(WORKING DATA begins)

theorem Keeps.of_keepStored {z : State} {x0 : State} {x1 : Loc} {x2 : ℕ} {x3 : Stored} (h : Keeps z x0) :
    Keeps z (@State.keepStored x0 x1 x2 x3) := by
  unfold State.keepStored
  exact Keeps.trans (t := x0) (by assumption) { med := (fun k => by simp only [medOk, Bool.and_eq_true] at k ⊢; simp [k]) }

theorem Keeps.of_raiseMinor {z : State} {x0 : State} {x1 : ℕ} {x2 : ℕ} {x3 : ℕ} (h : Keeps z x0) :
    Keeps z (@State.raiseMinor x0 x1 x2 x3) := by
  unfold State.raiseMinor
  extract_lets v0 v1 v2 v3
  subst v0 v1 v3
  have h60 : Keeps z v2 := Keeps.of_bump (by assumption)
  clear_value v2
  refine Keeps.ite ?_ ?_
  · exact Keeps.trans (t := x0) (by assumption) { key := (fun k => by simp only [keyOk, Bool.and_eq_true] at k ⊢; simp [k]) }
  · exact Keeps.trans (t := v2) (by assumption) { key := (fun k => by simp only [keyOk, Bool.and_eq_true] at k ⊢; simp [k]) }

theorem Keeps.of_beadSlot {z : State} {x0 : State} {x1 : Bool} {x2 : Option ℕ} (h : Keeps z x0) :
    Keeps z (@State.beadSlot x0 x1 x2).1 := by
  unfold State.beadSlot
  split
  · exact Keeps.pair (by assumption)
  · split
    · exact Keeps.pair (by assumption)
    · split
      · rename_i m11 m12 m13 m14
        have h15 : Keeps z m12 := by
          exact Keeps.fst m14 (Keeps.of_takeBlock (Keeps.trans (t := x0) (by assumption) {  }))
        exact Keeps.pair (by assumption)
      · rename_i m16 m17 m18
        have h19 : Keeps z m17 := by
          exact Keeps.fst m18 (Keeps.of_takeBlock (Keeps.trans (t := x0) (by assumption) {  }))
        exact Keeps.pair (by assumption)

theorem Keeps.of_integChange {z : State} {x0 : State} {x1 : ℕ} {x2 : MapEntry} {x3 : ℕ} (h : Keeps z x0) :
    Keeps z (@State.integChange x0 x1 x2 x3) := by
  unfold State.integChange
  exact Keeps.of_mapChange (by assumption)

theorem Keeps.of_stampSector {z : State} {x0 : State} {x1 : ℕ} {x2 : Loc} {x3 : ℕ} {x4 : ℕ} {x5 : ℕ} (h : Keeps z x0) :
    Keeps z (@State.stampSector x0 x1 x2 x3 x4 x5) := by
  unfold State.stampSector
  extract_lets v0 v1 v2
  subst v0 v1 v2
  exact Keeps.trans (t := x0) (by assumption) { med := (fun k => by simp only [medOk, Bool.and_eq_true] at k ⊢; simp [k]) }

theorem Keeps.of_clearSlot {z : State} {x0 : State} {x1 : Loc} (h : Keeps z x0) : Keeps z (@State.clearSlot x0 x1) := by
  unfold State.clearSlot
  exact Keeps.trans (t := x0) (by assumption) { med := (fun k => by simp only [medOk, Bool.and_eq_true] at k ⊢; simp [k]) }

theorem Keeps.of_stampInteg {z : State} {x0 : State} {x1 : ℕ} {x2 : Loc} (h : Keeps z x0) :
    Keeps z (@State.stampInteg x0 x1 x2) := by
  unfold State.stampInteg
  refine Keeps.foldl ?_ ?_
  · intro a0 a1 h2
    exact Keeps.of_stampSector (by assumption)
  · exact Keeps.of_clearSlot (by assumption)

(WORKING DATA ends)

WHAT IS EXPECTED >> Begin with the first line of the records and finish with the line containing "have h19 : Keeps z m17 := by". Reproduce those lines exactly, both ends included, and nothing else.

ANSWER TO THIS PROBLEM >>
theorem Keeps.of_keepStored {z : State} {x0 : State} {x1 : Loc} {x2 : ℕ} {x3 : Stored} (h : Keeps z x0) :
    Keeps z (@State.keepStored x0 x1 x2 x3) := by
  unfold State.keepStored
  exact Keeps.trans (t := x0) (by assumption) { med := (fun k => by simp only [medOk, Bool.and_eq_true] at k ⊢; simp [k]) }

theorem Keeps.of_raiseMinor {z : State} {x0 : State} {x1 : ℕ} {x2 : ℕ} {x3 : ℕ} (h : Keeps z x0) :
    Keeps z (@State.raiseMinor x0 x1 x2 x3) := by
  unfold State.raiseMinor
  extract_lets v0 v1 v2 v3
  subst v0 v1 v3
  have h60 : Keeps z v2 := Keeps.of_bump (by assumption)
  clear_value v2
  refine Keeps.ite ?_ ?_
  · exact Keeps.trans (t := x0) (by assumption) { key := (fun k => by simp only [keyOk, Bool.and_eq_true] at k ⊢; simp [k]) }
  · exact Keeps.trans (t := v2) (by assumption) { key := (fun k => by simp only [keyOk, Bool.and_eq_true] at k ⊢; simp [k]) }

theorem Keeps.of_beadSlot {z : State} {x0 : State} {x1 : Bool} {x2 : Option ℕ} (h : Keeps z x0) :
    Keeps z (@State.beadSlot x0 x1 x2).1 := by
  unfold State.beadSlot
  split
  · exact Keeps.pair (by assumption)
  · split
    · exact Keeps.pair (by assumption)
    · split
      · rename_i m11 m12 m13 m14
        have h15 : Keeps z m12 := by
          exact Keeps.fst m14 (Keeps.of_takeBlock (Keeps.trans (t := x0) (by assumption) {  }))
        exact Keeps.pair (by assumption)
      · rename_i m16 m17 m18
        have h19 : Keeps z m17 := by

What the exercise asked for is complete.